I’ve been thinking about this a lot lately because I don’t remember feeling extraordinarily sad or overwhelmed during Olive’s first four months. Yes, it was a hard adjustment and of course there were tears. It’s true that I distinctly remember being resentful of all the hours I spent in her glider. But, looking back the emotions all feel soft and rounded.
Olive cried. A lot. More than the average newborn. I realize that now. At the time, no one would say, yes, you have a difficult baby. When you ask a doctor if your baby is crying more than average or spitting up more than an infant that age should, they will tell you it is all relative.
I remember sitting in the office of Olive’s gastroenterologist and asking him shyly but desperately if all newborns cried this much. “Well, all babies are different. It’ll get better when she’s three months old.”
I felt foolish for asking and foolish for thinking my experience as a new mother was any harder than anyone else’s so I went home and sucked it up believing that I wasn’t handling things well. My child didn’t cry anymore than anyone else’s, I just didn’t handle it as well as everyone else.
But she did cry more. I’ve been around enough babies and am friends with enough moms to know that I belong in a special club. The club where you don’t really enjoy the newborn months because you’re sleep deprived and ache from holding your baby for hour and hours and hours. The club where you don’t get to lose the baby weight because who can think about food or eating well when you have a new baby who is angry and sad all the time. The club where it takes you just a bit longer to bond with your child because it feels like the she hates you.
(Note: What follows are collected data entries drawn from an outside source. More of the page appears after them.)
-- ==== Sys2Proof/Machine/IdentityOps.lean ====
section
/-! DEFINITION. The identity cells (R153), their one-time-programmable writes (R156, R158), an operation cut short (R160) and the
latch load (R161). -/

namespace Sys2Proof.Machine

/-- The bits of a cell of w bits, from bit number base up, that do not take a write (log entry 11). -/
def deadMask (w base : Nat) (dead : List Nat) : BitVec w :=
  (List.range w).foldl (fun m k => if base + k ∈ dead then m ||| (1#w <<< k) else m) 0

/-- A write to a cell: bits go from 1 to 0 only, and dead bits stay (R153). -/
def otpWrite {w : Nat} (old new dead : BitVec w) : BitVec w := old &&& (new ||| dead)

/-- Position p of a slot written with a byte, but for the bits of hold (R156, R160). -/
def IdSlot.writePosition (k : IdSlot) (p : Nat) (b hold : Byte) : IdSlot :=
  { k with positions := k.positions.modify p (fun old => otpWrite old b (deadMask 8 (8 * p) k.deadBits ||| hold)) }

/-- Consecutive positions written in order (R156). -/
def IdSlot.writeRun : IdSlot → Nat → List Byte → IdSlot
  | k, _, [] => k
  | k, p, b :: bs => IdSlot.writeRun (k.writePosition p b 0) (p + 1) bs

/-- The positions a PROGRAM cut after some whole positions has left, the next one only in part (R160). -/
def IdSlot.writeCut (k : IdSlot) (first : Nat) (text : List Byte) (whole : Nat) (hold : Byte) : IdSlot :=
  let k1 := k.writeRun first (text.take whole)
  match text[whole]? with
  | some b => k1.writePosition (first + whole) b hold
  | none => k1

/-- Every position written reads as given (R156). -/
def IdSlot.readsAs (k : IdSlot) (first : Nat) (text : List Byte) : Bool := (k.positions.drop first).take text.length == text

/-- Count cells left: those that read unwritten (R153). -/
def IdSlot.left (k : IdSlot) : Nat := (k.count.filter (fun c => !c)).length

/-- The first unwritten count cell, if any. -/
def IdSlot.nextCount (k : IdSlot) : Option Nat := k.count.findIdx? (fun c => !c)

/-- The first unwritten count cell is written and read back; false where it does not read back written (R156). -/
def IdSlot.spendCount (k : IdSlot) : IdSlot × Bool :=
  match k.nextCount with
  | none => (k, false)
  | some n => if 184 + n ∈ k.deadBits then (k, false) else ({ k with count := k.count.set n true }, true)

/-- The next cell of a COMMIT is written and read back: length, check code, marker (R158). -/
def IdSlot.commitCell (k : IdSlot) (length : Byte) (code : Half) (written : Nat) : IdSlot × Bool :=
  match written with
  | 0 =>
    let v := otpWrite k.length length (deadMask 8 160 k.deadBits)
    ({ k with length := v }, v == length)
  | 1 =>
    let v := otpWrite k.check code (deadMask 16 168 k.deadBits)
    if v = code then ({ k with check := v, wrongBits := [] }, true) else ({ k with check := v }, false)
  | _ => if 188 ∈ k.deadBits then (k, false) else ({ k with marker := true }, true)

/-- What the check code makes of a slot as it reads now (R161, R164). -/
def IdSlot.verdict (k : IdSlot) : Config.Verdict := verdictOf Config.slotVerdict k.wrongBits

/-- The text of a slot whose positions and length read as given, if the length lies in 1 to 20 (R161). -/
def latchText (bytes : List Byte) : Option (List Symbol) :=
  let n := (bytes.getD 20 0xFF).toNat
  if 1 ≤ n ∧ n ≤ 20 then some ((bytes.take n).map Symbol.ofByte) else none

/-- A latch load over slots, the highest first: what is taken, and the events in order (R161). -/
def loadFrom : List (Nat × IdSlot) → Option Latch × List Event
  | [] => (none, [])
  | (n, k) :: rest =>
    if k.marker then
      let bytes := k.positions ++ [k.length]
      match k.verdict with
      | .clean =>
        match latchText bytes with
        | some ys => (some ⟨n, ys⟩, [])
        | none => let more := loadFrom rest; (more.1, .identityBad n :: more.2)
      | .corrected e =>
        match latchText (flipBit bytes e) with
        | some ys => (some ⟨n, ys⟩, [.identityCorrected n])
        | none => let more := loadFrom rest; (more.1, .identityBad n :: more.2)
      | .uncorrectable => let more := loadFrom rest; (more.1, .identityBad n :: more.2)
    else loadFrom rest

/-- The slots with their numbers, the highest first. -/
def Identity.descending (i : Identity) : List (Nat × IdSlot) := (i.slots.zipIdx.map fun q => (q.2, q.1)).reverse

/-- The latch is loaded, and the load's events posted (R161). -/
def loadLatch (s : State) : State :=
  let e := loadFrom s.ident.descending
  postAll e.2 (s.setIdent { s.ident with latch := e.1 })

/-- The slot of a number, unwritten where there is none. -/
def Identity.slot (i : Identity) (n : Nat) : IdSlot := i.slots.getD n .unwritten

/-- The store with one slot changed. -/
def Identity.setSlot (i : Identity) (n : Nat) (k : IdSlot) : Identity := { i with slots := i.slots.set n k }

/-- A slot numbered below n is not committed (R155, R157). -/
def Identity.gapBelow (i : Identity) (n : Nat) : Bool := (i.slots.take n).any (fun k => !k.marker)

/-- The store with a PROGRAM in flight carried on to an unknown point of its 2 ms (R156, R160; log entry 9). Bits already written
stay written, so that a second look or a cut finds at least what the first found. -/
def Identity.midProgram (i : Identity) (draw : Nat) : Identity :=
  match i.op with
  | some (.program n first text) =>
    i.setSlot n ((i.slot n).writeCut first text (min text.length (Config.programProgress draw)) (Config.programPartial draw))
  | _ => i

/-- A PROGRAM is in flight, so that looking at the cells draws a free value. -/
def Identity.programming (i : Identity) : Bool := match i.op with
  | some (.program _ _ _) => true
  | _ => false

/-- The cells after a reset has ended the operation in flight (R160). -/
def Identity.cut (i : Identity) (draw : Nat) : Identity :=
  { i.midProgram draw with op := none, latch := none, wruResponse := true }

end Sys2Proof.Machine
end

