/-! ## The Traffic Store (chapter 5) -/

/-- CREATE opens an empty PREPARED message for the commanding port or KEYBOARD: its number is the first from the counter on that no
record carries, its record joins the directory, the holder's slot is filled; it refuses RANGE, BUSY and FULL in that order (R84, R85,
R89, R93). -/
def Obligations.MessagesAreCreated : Prop :=
  ∀ (p : Port) (choice : Byte) (s : State),
    let h : Holder := if choice = 0 then .port p else .keyboard
    (1 < choice.toNat → exec (.create p choice) s = .next (s.answer p ⟨0x30, .refused, some .range, []⟩))
    ∧ (choice.toNat ≤ 1 → s.store.slot h ≠ none →
        exec (.create p choice) s = .next (s.answer p ⟨0x30, .refused, some .busy, []⟩))
    ∧ (choice.toNat ≤ 1 → s.store.slot h = none → 44 ≤ s.store.directory.length →
        exec (.create p choice) s = .next (s.answer p ⟨0x30, .refused, some .full, []⟩))
    ∧ (choice.toNat ≤ 1 → s.store.slot h = none → s.store.directory.length ≤ 43 → 1 ≤ s.store.counter → s.store.counter ≤ 9999 →
        ∃ k n, n = nextNumber^[k] s.store.counter ∧ 1 ≤ n ∧ n ≤ 9999 ∧ (∀ r ∈ s.store.directory, r.number ≠ n)
          ∧ (∀ j, j < k → ∃ r ∈ s.store.directory, r.number = nextNumber^[j] s.store.counter)
          ∧ exec (.create p choice) s = .next ((s.setStore (({ s.store with
              counter := if n = 9999 then 1 else n + 1
              directory := s.store.directory ++ [{
                number := n, kind := .prepared, state := .opened, holder := some h, damaged := false, truncated := false,
                printOwed := false, punchOwed := false, openedAt := s.store.clock, closedAt := none, worstP := 0, overCount := 0,
                mutilatedCount := 0, remote := [], expected := [], destination := [], delivery := .none, attempts := 0,
                readers := 0, chain := [] }] } : Store).setSlot h (some n))).answer p
              ⟨0x30, .done, none, [byteOf (n / 256), byteOf n]⟩))
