-- ==== Sys2Proof/Laws/State.lean ====
section
/-! SUPPORT. What each setter and each shared update of the state leaves in each field, true by unfolding; later proofs cite
these and unfold no record update. -/

namespace Sys2Proof.Machine

/-! ### State.setPins -/

@[simp] theorem State.setPins_pins (s : State) (v : Pins) : (s.setPins v).pins = v := rfl
@[simp] theorem State.setPins_line (s : State) (v : Pins) : (s.setPins v).line = s.line := rfl
@[simp] theorem State.setPins_kb (s : State) (v : Pins) : (s.setPins v).kb = s.kb := rfl
@[simp] theorem State.setPins_dist (s : State) (v : Pins) : (s.setPins v).dist = s.dist := rfl
@[simp] theorem State.setPins_store (s : State) (v : Pins) : (s.setPins v).store = s.store := rfl
@[simp] theorem State.setPins_ch0 (s : State) (v : Pins) : (s.setPins v).ch0 = s.ch0 := rfl
@[simp] theorem State.setPins_ch1 (s : State) (v : Pins) : (s.setPins v).ch1 = s.ch1 := rfl
@[simp] theorem State.setPins_printer (s : State) (v : Pins) : (s.setPins v).printer = s.printer := rfl
@[simp] theorem State.setPins_punch (s : State) (v : Pins) : (s.setPins v).punch = s.punch := rfl
@[simp] theorem State.setPins_ident (s : State) (v : Pins) : (s.setPins v).ident = s.ident := rfl
@[simp] theorem State.setPins_calls (s : State) (v : Pins) : (s.setPins v).calls = s.calls := rfl
@[simp] theorem State.setPins_sPort (s : State) (v : Pins) : (s.setPins v).sPort = s.sPort := rfl
@[simp] theorem State.setPins_xPort (s : State) (v : Pins) : (s.setPins v).xPort = s.xPort := rfl
@[simp] theorem State.setPins_freeCount (s : State) (v : Pins) : (s.setPins v).freeCount = s.freeCount := rfl
@[simp] theorem State.setPins_pending (s : State) (v : Pins) : (s.setPins v).pending = s.pending := rfl

/-! ### State.setLine -/

@[simp] theorem State.setLine_pins (s : State) (v : LineUnit) : (s.setLine v).pins = s.pins := rfl
@[simp] theorem State.setLine_line (s : State) (v : LineUnit) : (s.setLine v).line = v := rfl
@[simp] theorem State.setLine_kb (s : State) (v : LineUnit) : (s.setLine v).kb = s.kb := rfl
@[simp] theorem State.setLine_dist (s : State) (v : LineUnit) : (s.setLine v).dist = s.dist := rfl
@[simp] theorem State.setLine_store (s : State) (v : LineUnit) : (s.setLine v).store = s.store := rfl
@[simp] theorem State.setLine_ch0 (s : State) (v : LineUnit) : (s.setLine v).ch0 = s.ch0 := rfl
@[simp] theorem State.setLine_ch1 (s : State) (v : LineUnit) : (s.setLine v).ch1 = s.ch1 := rfl
@[simp] theorem State.setLine_printer (s : State) (v : LineUnit) : (s.setLine v).printer = s.printer := rfl
@[simp] theorem State.setLine_punch (s : State) (v : LineUnit) : (s.setLine v).punch = s.punch := rfl
@[simp] theorem State.setLine_ident (s : State) (v : LineUnit) : (s.setLine v).ident = s.ident := rfl
@[simp] theorem State.setLine_calls (s : State) (v : LineUnit) : (s.setLine v).calls = s.calls := rfl
@[simp] theorem State.setLine_sPort (s : State) (v : LineUnit) : (s.setLine v).sPort = s.sPort := rfl
@[simp] theorem State.setLine_xPort (s : State) (v : LineUnit) : (s.setLine v).xPort = s.xPort := rfl
@[simp] theorem State.setLine_freeCount (s : State) (v : LineUnit) : (s.setLine v).freeCount = s.freeCount := rfl
@[simp] theorem State.setLine_pending (s : State) (v : LineUnit) : (s.setLine v).pending = s.pending := rfl
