/-- Settles O44. -/
theorem channelsStart : Obligations.ChannelsStart := by
  intro p channel message position sinks trigger s c
  refine ⟨fun past => ?_, fun ch at_ch => ?_⟩
  · change execStartChannel p channel message position sinks trigger s = _
    rw [execStartChannel, chanOf_none past]
    rfl
  have names := chanOf_names at_ch
  refine ⟨fun busy => ?_, fun idle absent => ?_, fun r idle found => ⟨fun bad => ?_, fun within low high => ?_⟩⟩
  · change execStartChannel p channel message position sinks trigger s = _
    rw [execStartChannel, names]
    exact if_pos (Option.isSome_iff_ne_none.mpr busy)
  · change execStartChannel p channel message position sinks trigger s = _
    rw [execStartChannel, names]
    dsimp only
    rw [if_neg (by rw [idle]; exact Bool.false_ne_true), show findMsg message.toNat s = none from Store.find_absent absent]
    rfl
  · change execStartChannel p channel message position sinks trigger s = _
    rw [execStartChannel, names]
    dsimp only
    rw [if_neg (by rw [idle]; exact Bool.false_ne_true), show findMsg message.toNat s = some r from found]
    dsimp only
    split_ifs with beyond
    · rfl
    rcases bad with past | empty | many | other
    · exact absurd past beyond
    · rw [empty]
      rfl
    · rw [channelSinks, if_neg (by omega)]
      rfl
    · rw [chTriggerOf_none other]
      cases channelSinks sinks <;> rfl
  intro k read
  have runs {t : ChTrigger} {u : State} (at_trigger : chTriggerOf trigger = some t)
      (starts : startChan ch message.toNat position.toNat k t (.port p) s = (u, none)) :
      exec c s = .next (kick (u.answer p ⟨0x40, .started, none, chanBytes ch u⟩)) :=
    exec_startChannel names idle found within low high at_trigger starts
  refine ⟨fun t waits => ⟨_, rfl, ?_⟩, fun before b after now chain from_here in_b => ⟨fun whole agrees printer punch => ⟨_, rfl, ?_⟩,
    fun bad sends other absent => ⟨_, rfl, ?_⟩⟩⟩
  · have at_trigger : chTriggerOf trigger = some t := by
      rcases waits with ⟨rfl, rfl⟩ | ⟨rfl, rfl⟩ <;> rfl
    refine brings_of_kick (runs at_trigger ?_) fun e => answer_engaged (by cases ch <;> exact e) p _
    rcases waits with ⟨rfl, _⟩ | ⟨rfl, _⟩ <;> cases ch <;> rfl
  all_goals
    have sum : position.toNat = (before.map (·.fill)).sum + (position.toNat - (before.map (·.fill)).sum) := by omega
    have place := locate_block chain sum (by omega)
    have same : findMsg message.toNat (started ch message.toNat position.toNat k p s) = some { r with readers := r.readers + 1 } :=
      Store.find_update (f := fun r => { r with readers := r.readers + 1 }) (by cases ch <;> exact found) fun _ => rfl
    have there : (started ch message.toNat position.toNat k p s).chan ch = some
      ⟨.pending, message.toNat, position.toNat, k, .now, true, .port p, none⟩ := by cases ch <;> rfl
  · have free : ¬ sinksPermanent k (started ch message.toNat position.toNat k p s) = true := by
      rw [sinksPermanent_iff]
      rintro (⟨given, fault⟩ | ⟨given, off⟩)
      · exact printer given (by cases ch <;> exact fault)
      · exact punch given (by cases ch <;> exact off)
    have reads := proceedChan_reads there same place rfl (getElem?_split chain) (fun _ => by cases ch <;> exact agrees)
      fun bad => absurd (whole.symm.trans bad) Bool.false_ne_true
    dsimp only at reads
    rw [if_neg free, Store.readsAs_sound whole] at reads
    refine brings_of_kick (runs (by rw [now]; rfl) ((startChan_now ..).trans (reads.trans ?_))) fun e => answer_engaged ?_ p _
    · cases ch <;> cases k.transmitter <;> rfl
    · cases sends : k.transmitter with
      | false => cases ch <;> exact e
      | true => exact engaged_asked (r := .chan ch) (l := s.line) e (by cases ch <;> decide) (by cases ch <;> rfl) rfl ⟨rfl, rfl, rfl⟩ (by cases ch <;> rfl)
  · have aborts := proceedChan_aborts there same place rfl (getElem?_split chain) bad sends
    refine brings_of_kick (runs (by rw [now]; rfl) ((startChan_now ..).trans (aborts.trans ?_))) fun e => answer_engaged (by exact e) p _
    rw [started_toIdle idle (by exact other) (by exact absent) rfl]
    rfl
My friends are having their second children. I’m excited for them, abstractly. I like holding their newborns. I love shopping for shower gifts. But something happens when their babies spit up, just a little. Or when they cry and won’t stop, even if only for a short time. When they talk about how their babies won’t sleep or have to be held all the time…
Some people can sit around and reminisce about their child’s newborn days. The way they sniffed their baby’s head or watched them sleep peacefully. They will talk about how their baby looked up at them sweetly while nursing or how they felted bonded to them right away.
Meanwhile, I feel like I should be quarantined from anyone who is extremely pregnant or newly postpartum. I find myself saying things that you shouldn’t say to a new mom. I find myself feeling itchy and desperate and achy all over again as I listen to them talk about the newborn days. I find myself walking away from my friends thinking what the hell is wrong with me, why can’t I just be happy for them?!
I’ve spent a lot of time lately thinking about why I’m like this. And I try to put myself back in those early days and it feels so incongruous to the present or even to my memories of that time. I think that part of me refused to process my feelings when Olive was a newborn and now she’s so wonderful, so far beyond any expectations I could have ever had of her that it seems impossible that those months could have been so hard.
So it seems ironic that it took us until Olive was almost two to stop giving her a nighttime bottle. She, I believe, has been done with it for quite some time, but it was harder for us. We liked that she curled up with us in the glider and read book after book while she downed her milk. We liked the cuddles, the smell of her washed hair.
We liked reclaiming some of the sweet moments of babyhood that we didn’t enjoy when she was, in fact, still a baby.